JUNEAU (AP) -- State senators on Monday approved legislation to replace the Alaska Psychiatric Institute in Anchorage and to set up therapeutic courts for some repeat drunk drivers.
Senators took final action on nine measures during afternoon deliberations, setting the stage for a last-day blitzkrieg of bills before Senate President Rick Halford brings down the final gavel for the regular session on the 121st day Tuesday night.
Halford, R-Chugiak, cast the lone no vote for House Bill 76. The bill provides $41.7 million for construction of a new API, not including demolition costs, which state officials hope will be covered by the federal government.
The state would sell certificates of participation, which are similar to bonds, for $16 million in new funding. That money would be combined with $19.2 million from earlier appropriations, $3 million from the trust authority and $3.5 million in investment income.
Senate Republicans beat back an attempt to change a provision that holds funding for the new hospital until the federal government provides at least $15 million to demolish the old API.

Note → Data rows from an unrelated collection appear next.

-- ==== Sys2Proof/Machine/Operands.lean ====
section
/-! DEFINITION. How each operand is formed (spec/30_encoding.md R77): pairs of a row or of the lines, the ROM address,
the table length, the position's advance, the wait's elapsed count; and the text notation of R80. None is sign-extended,
scaled or shifted. -/

namespace Sys2Proof.Machine

/-! ### Pairs: `v[2p+1 : 2p]` (R27, R72, R77) -/

/-- The field of phase `p` in a row or in the lines. -/
def pairOf (v : Byte) (p : BitVec 2) : Pair := v.extractLsb' (2 * p.toNat) 2

/-- `v` with the field of phase `p` replaced; the other six bits keep their values (R121). -/
def putPair (v : Byte) (p : BitVec 2) (c : Pair) : Byte :=
  (v &&& ~~~(0b11#8 <<< (2 * p.toNat))) ||| (c.setWidth 8 <<< (2 * p.toNat))

/-- `HS[p]`, bit `2p+1` of the lines: the high-side switch of phase `p` is commanded closed (R27, R73). -/
def highSide (out : Byte) (p : BitVec 2) : Bool := out.getLsbD (2 * p.toNat + 1)

/-- `LS[p]`, bit `2p` of the lines: the low-side switch of phase `p` is commanded closed (R27, R73). -/
def lowSide (out : Byte) (p : BitVec 2) : Bool := out.getLsbD (2 * p.toNat)

/-! ### The step mode and the row address -/

/-- The MODE2 code is a step mode (R74). -/
def legalMode (m : BitVec 2) : Bool := m == modeFullCode || m == modeHalfCode

/-- `LEN(m)`: 4 for FULL, 8 for HALF; for any other value the spec states none and it is a free value
(R74, R77; log 5). Four bits, so that `POS + 1 == LEN` is compared without truncation (R132). -/
def tableLen (m : BitVec 2) : BitVec 4 :=
  if m = modeFullCode then 4#4 else if m = modeHalfCode then 8#4 else Config.unstatedLen m

/-- The ROM address `{tsel, POS}` with `tsel = MODE_L[0]` (R51, R77; log 15). -/
def romAddr (m : BitVec 2) (pos : Pos) : RomAddr := m.extractLsb' 0 1 ++ pos

/-- The position after an advance, forward (`dir = false`) or in reverse, with the wrap at `LEN` (R132). -/
def nextPos (dir : Bool) (m : BitVec 2) (pos : Pos) : Pos :=
  if dir then
    if pos = 0#3 then (tableLen m - 1#4).setWidth 3 else pos - 1#3
  else
    if pos.setWidth 4 + 1#4 = tableLen m then 0#3 else pos + 1#3

/-! ### Coils (R52 (b), R53, R80) -/

end Sys2Proof.Machine

namespace Sys2Proof

/-- The four bits of a coil's state, terminal B above terminal A: `+` is (A high, B low), `-` is (A low, B high), `0` is
both floating (R80). -/
def CoilState.bits : CoilState → BitVec 4
  | .plus => OutputState.driveLow.pair ++ OutputState.driveHigh.pair
  | .minus => OutputState.driveHigh.pair ++ OutputState.driveLow.pair
  | .off => OutputState.floating.pair ++ OutputState.floating.pair

/-- The state of a coil from its four bits; none for a pair that R52 (b) does not admit. -/
def CoilState.ofBits (b : BitVec 4) : Option CoilState :=
  if b = CoilState.bits .plus then some .plus
  else if b = CoilState.bits .minus then some .minus
  else if b = CoilState.bits .off then some .off
  else none

end Sys2Proof

namespace Sys2Proof.Machine

/-- Coil 1, phases 1A and 1B: bits 3..0 of a row (R72). -/
def coil1 (row : Byte) : BitVec 4 := row.extractLsb' 0 4

/-- Coil 2, phases 2A and 2B: bits 7..4 of a row (R72). -/
def coil2 (row : Byte) : BitVec 4 := row.extractLsb' 4 4

/-- The row written `ROW 1A=<a> 1B=<b> 2A=<c> 2B=<d>` in R80. -/
def rowOfStates (a b c d : OutputState) : Byte := d.pair ++ c.pair ++ b.pair ++ a.pair

/-- The row written `COILS <c1> <c2>` in R80, the only pseudo-form. -/
def rowOfCoils (c1 c2 : CoilState) : Byte := CoilState.bits c2 ++ CoilState.bits c1

end Sys2Proof.Machine
end

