-- ==== Sys2Proof/Machine/Reset.lean ====
section
/-! DEFINITION. Reset, spec/70_reset_and_hazards.md R170. -/

namespace Sys2Proof.Machine

/-- RESET (R170): every register takes its reset value, from any state. The configuration is not state and stays
(R20, R165). -/
def execReset (s : State) : Host.Outcome State Fault Refusal :=
  .next (s.withRegs (Regs.reset s.cfg.w s.cfg.dtw))

end Sys2Proof.Machine
end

Sen. Bettye Davis, D-Anchorage, said the current API would not be vacated until the new hospital is completed, and waiting for the demolition money could delay the project.
But Sen. Dave Donley, R-Anchorage, said the community could be stuck with an abandoned building if the demolition money is not obtained first.
House Bill 172, setting up therapeutic courts on a test basis in two Alaska cities, is a priority of House Speaker Brian Porter, R-Anchorage.
Therapeutic courts, with an emphasis on intervention, treatment and close monitoring of drunk-driving offenders, would be set up Jan. 2 in Bethel and Anchorage for three years.
The measure arose out of recommendations of a task force investigating drunk driving in the municipality last year. The bill is aimed at people who continue to drive while intoxicated despite court convictions and jail sentences.
Senators voted 18-1 in favor of House Bill 115, which will allow physician assistants and advanced nurse practitioners to certify the need for emergency treatment for intoxicated people. Current law allows only physicians to start the process that culminates with a judge ruling in favor of involuntary commitment.
Sen. Donny Olson, D-Nome, said often doctors are not available in rural communities to begin the process.
More than 30 bills were on the Senate calendar Monday. More than 20 were still up for final consideration Monday night or Tuesday, not counting last-minute bills that are advanced to the floor from committees.
Among major pieces of legislation left to be considered are changes make by a conference committee to the operating budget, changes made by the House to the capital budget, and a tobacco bonds bill that includes money for school construction.